"I think I'm ready to be a woman"
Forget everything you know and start over.
My dinner this evening was a cup of tea and raspberry Lindt chocolate. A meal made for champions I'd say. It's raining outside, I'm tucked up in bed, and all I can think about is how much I miss my old stomping grounds in London Town. God, I miss it so much.

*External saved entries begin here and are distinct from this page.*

-- ==== Sys2Proof/Laws/PerInstr.lean ====
section
/-! SUPPORT. One law for every command: its word leaves bits 31:24 clear (spec/30_encoding.md R90). -/

namespace Sys2Proof.Laws.ReservedZ

/-- The command's word has `Z = 0`. -/
def Statement (i : Instr) : Prop := fieldZ (encode i) = 0

theorem enc32 (ts off : Byte) : Statement (.enc32 ts off) := fieldZ_mkWord _ _ _
theorem dec32 (ts off : Byte) : Statement (.dec32 ts off) := fieldZ_mkWord _ _ _
theorem txsched (msg : Byte) : Statement (.txsched msg) := fieldZ_mkWord _ _ _
theorem build (msg : Byte) : Statement (.build msg) := fieldZ_mkWord _ _ _
theorem validate (msg : Byte) : Statement (.validate msg) := fieldZ_mkWord _ _ _
theorem tofss : Statement .tofss := fieldZ_mkWord _ _ _
theorem tofds : Statement .tofds := fieldZ_mkWord _ _ _
theorem pdoacvt : Statement .pdoacvt := fieldZ_mkWord _ _ _
theorem durms (a b : Byte) : Statement (.durms a b) := fieldZ_mkWord _ _ _
theorem postkey : Statement .postkey := fieldZ_mkWord _ _ _
theorem applykey : Statement .applykey := fieldZ_mkWord _ _ _
theorem armcyc : Statement .armcyc := fieldZ_mkWord _ _ _
theorem seqinc : Statement .seqinc := fieldZ_mkWord _ _ _
theorem errinc (kind mask : Byte) : Statement (.errinc kind mask) := fieldZ_mkWord _ _ _
theorem tsclr : Statement .tsclr := fieldZ_mkWord _ _ _
theorem deliver : Statement .deliver := fieldZ_mkWord _ _ _
theorem run : Statement .run := fieldZ_mkWord _ _ _

end Sys2Proof.Laws.ReservedZ
end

I miss the accents, the busy pedestrians too preoccupied to realize that they've knocked straight into me, and the constant stir of the city. I miss the airplanes flying overhead, the buzz of the traffic outside my window, and the orange glow of nighttime. I miss my friends, our high heels clacking on the uneven sidewalks, and chatting up strangers while trying to keep my balance. I miss my walks in the park, my rides on the buses, and the feeling of pure happiness whenever the sun decided to emerge from behind the grey clouds and kiss me on my cheeks.
I miss my city.
While I do miss it all, and all of the trinkets it holds inside for me, part of me knows it's going to be a long time before I ever live there again. What a sweet naive girl I was to think that I'd be able to go back within two years! I don't think so, darling. It'll only be brief trips and longing memories for now. But someday, when I'm ready and the timing is right, I'll go back for another permanent stay, and I'll be reunited with the first city I had a love affair with.
These days I work, I pay for things, I sort things out, and I do my best to save up money to do new, bigger things I have planned for myself in the future. Yes, it's all vague, and I purposefully leave the details out so I don't jinx it. Every time I open my big mouth and share any kind of idea I have on here I muck it up in some way shape or form. All I'll say is I'm ready for a change, and this change doesn't involve my passport, rather it simply involves a little creative initiative on my part.
I'm twenty-five now, and have been for roughly four months. I guess being a quarter of a century old isn't so bad. It's a lot fucking better than when I was twenty-four, I can say that much. Wow, twenty-four really sucked. The depression sucked. My hairstyle sucked. I sucked. Everything was just shit.
Now, though, things are still shit, but I'm nowhere near as depressed about it all. I do my best to be grateful every day for the things I have in my life, and somehow I feel myself settling a little more in my own skin. Two years out of uni, and I'm just now starting to think I'm almost recovered from it all. The time I spent there can now be translated into "when I was younger" stories, and I'm not scared to look back on the mess I used to be. Don't get me wrong, I loved every single minute I was there, but the dark days were some seriously dark periods in my life, and it used to be hard to think back on it.
I'm not reflective in 2011 as I normally am. At least not yet, anyway. I'm focused on what the future months have in store for me, and I'm ready to tackle it head on. I am ready for this change. I'm ready to start again. I'm ready to move forward, take a deep breath, and plunge into the deep end.
Forget everything you know and start over.